◆ **WHAT TO PRODUCE**
Retype only the lines at the head of the records, first through the one with "in the machine", exactly as written.

◆ **Stored items**
+ + + + +
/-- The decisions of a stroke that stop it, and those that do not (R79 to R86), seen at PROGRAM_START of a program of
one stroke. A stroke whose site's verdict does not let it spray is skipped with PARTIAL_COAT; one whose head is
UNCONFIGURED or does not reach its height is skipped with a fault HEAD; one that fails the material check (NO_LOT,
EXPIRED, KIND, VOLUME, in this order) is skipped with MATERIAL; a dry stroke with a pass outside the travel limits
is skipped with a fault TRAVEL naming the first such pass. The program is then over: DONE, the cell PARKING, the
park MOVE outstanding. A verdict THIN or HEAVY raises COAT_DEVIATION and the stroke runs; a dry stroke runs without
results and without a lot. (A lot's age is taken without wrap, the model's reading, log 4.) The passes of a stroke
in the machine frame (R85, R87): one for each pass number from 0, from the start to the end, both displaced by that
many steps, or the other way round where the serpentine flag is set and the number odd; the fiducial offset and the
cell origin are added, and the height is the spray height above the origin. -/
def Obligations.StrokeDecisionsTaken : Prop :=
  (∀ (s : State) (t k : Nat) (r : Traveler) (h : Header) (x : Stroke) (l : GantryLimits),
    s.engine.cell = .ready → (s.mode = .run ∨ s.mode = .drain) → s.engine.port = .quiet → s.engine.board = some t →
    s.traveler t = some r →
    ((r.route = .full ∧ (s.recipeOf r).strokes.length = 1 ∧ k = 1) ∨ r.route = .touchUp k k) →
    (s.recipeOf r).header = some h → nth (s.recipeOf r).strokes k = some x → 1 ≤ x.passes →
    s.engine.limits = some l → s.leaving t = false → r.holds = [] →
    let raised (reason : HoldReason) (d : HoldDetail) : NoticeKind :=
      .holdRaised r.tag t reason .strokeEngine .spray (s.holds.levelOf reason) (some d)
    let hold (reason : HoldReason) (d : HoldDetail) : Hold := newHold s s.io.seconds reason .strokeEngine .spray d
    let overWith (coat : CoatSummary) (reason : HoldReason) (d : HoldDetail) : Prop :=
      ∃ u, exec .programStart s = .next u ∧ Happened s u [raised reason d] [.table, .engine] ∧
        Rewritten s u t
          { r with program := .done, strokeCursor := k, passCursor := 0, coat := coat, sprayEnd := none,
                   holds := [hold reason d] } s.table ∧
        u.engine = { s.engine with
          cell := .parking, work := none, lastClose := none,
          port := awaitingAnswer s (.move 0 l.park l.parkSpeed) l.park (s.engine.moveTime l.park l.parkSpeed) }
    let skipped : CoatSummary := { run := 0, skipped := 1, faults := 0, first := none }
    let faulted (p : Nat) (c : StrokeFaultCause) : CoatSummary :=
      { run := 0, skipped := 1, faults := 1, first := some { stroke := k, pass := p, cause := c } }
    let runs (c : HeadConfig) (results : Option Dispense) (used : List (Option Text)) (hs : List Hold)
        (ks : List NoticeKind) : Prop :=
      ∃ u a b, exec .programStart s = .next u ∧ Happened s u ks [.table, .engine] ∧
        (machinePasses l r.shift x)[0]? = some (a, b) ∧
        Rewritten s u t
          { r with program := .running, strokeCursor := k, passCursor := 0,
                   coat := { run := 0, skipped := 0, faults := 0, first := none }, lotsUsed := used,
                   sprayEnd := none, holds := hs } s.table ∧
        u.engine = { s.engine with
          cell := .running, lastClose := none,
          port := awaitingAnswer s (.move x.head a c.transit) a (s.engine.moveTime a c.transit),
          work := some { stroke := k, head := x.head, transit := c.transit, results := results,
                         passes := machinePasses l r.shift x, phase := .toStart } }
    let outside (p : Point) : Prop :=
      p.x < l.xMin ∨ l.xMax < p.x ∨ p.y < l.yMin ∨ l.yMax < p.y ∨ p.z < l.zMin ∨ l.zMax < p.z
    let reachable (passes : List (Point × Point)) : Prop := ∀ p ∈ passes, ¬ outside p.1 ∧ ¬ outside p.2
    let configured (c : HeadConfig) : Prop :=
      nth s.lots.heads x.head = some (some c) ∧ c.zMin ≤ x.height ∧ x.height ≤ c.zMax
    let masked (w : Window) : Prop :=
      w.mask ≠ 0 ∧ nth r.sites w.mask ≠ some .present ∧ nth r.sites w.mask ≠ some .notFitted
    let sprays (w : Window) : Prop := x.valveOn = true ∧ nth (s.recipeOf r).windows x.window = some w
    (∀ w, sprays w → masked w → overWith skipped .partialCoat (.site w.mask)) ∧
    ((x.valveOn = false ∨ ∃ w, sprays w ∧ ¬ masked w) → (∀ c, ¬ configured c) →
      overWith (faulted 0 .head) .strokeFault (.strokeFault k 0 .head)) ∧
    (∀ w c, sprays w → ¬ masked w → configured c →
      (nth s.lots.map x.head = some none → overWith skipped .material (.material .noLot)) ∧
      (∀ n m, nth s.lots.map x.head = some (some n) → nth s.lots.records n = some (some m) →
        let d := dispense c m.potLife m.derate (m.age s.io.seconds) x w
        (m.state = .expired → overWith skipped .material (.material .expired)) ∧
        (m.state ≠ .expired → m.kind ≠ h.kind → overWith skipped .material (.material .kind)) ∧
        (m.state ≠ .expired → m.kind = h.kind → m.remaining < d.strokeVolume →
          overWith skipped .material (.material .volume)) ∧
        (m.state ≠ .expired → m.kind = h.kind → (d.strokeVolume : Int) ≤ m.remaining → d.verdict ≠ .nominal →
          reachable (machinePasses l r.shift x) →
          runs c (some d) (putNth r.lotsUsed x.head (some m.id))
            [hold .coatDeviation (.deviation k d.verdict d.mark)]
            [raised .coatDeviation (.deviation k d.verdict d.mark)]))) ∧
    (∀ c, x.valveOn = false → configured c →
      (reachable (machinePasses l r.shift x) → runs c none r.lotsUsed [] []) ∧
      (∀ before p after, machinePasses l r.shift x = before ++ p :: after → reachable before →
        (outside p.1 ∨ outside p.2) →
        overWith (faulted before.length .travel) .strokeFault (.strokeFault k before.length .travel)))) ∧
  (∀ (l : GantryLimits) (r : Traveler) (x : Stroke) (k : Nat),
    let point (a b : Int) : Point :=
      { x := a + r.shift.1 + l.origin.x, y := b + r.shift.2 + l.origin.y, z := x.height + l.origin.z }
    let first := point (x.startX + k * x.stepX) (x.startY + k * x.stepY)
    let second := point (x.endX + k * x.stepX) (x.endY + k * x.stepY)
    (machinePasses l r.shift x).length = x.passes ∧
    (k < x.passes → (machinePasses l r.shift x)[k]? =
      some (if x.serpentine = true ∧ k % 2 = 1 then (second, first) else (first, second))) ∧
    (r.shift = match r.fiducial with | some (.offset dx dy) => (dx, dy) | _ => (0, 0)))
+ + + + +
◆ **ANSWER FOR THE TASK**
/-- The decisions of a stroke that stop it, and those that do not (R79 to R86), seen at PROGRAM_START of a program of
one stroke. A stroke whose site's verdict does not let it spray is skipped with PARTIAL_COAT; one whose head is
UNCONFIGURED or does not reach its height is skipped with a fault HEAD; one that fails the material check (NO_LOT,
EXPIRED, KIND, VOLUME, in this order) is skipped with MATERIAL; a dry stroke with a pass outside the travel limits
is skipped with a fault TRAVEL naming the first such pass. The program is then over: DONE, the cell PARKING, the
park MOVE outstanding. A verdict THIN or HEAVY raises COAT_DEVIATION and the stroke runs; a dry stroke runs without
results and without a lot. (A lot's age is taken without wrap, the model's reading, log 4.) The passes of a stroke
in the machine frame (R85, R87): one for each pass number from 0, from the start to the end, both displaced by that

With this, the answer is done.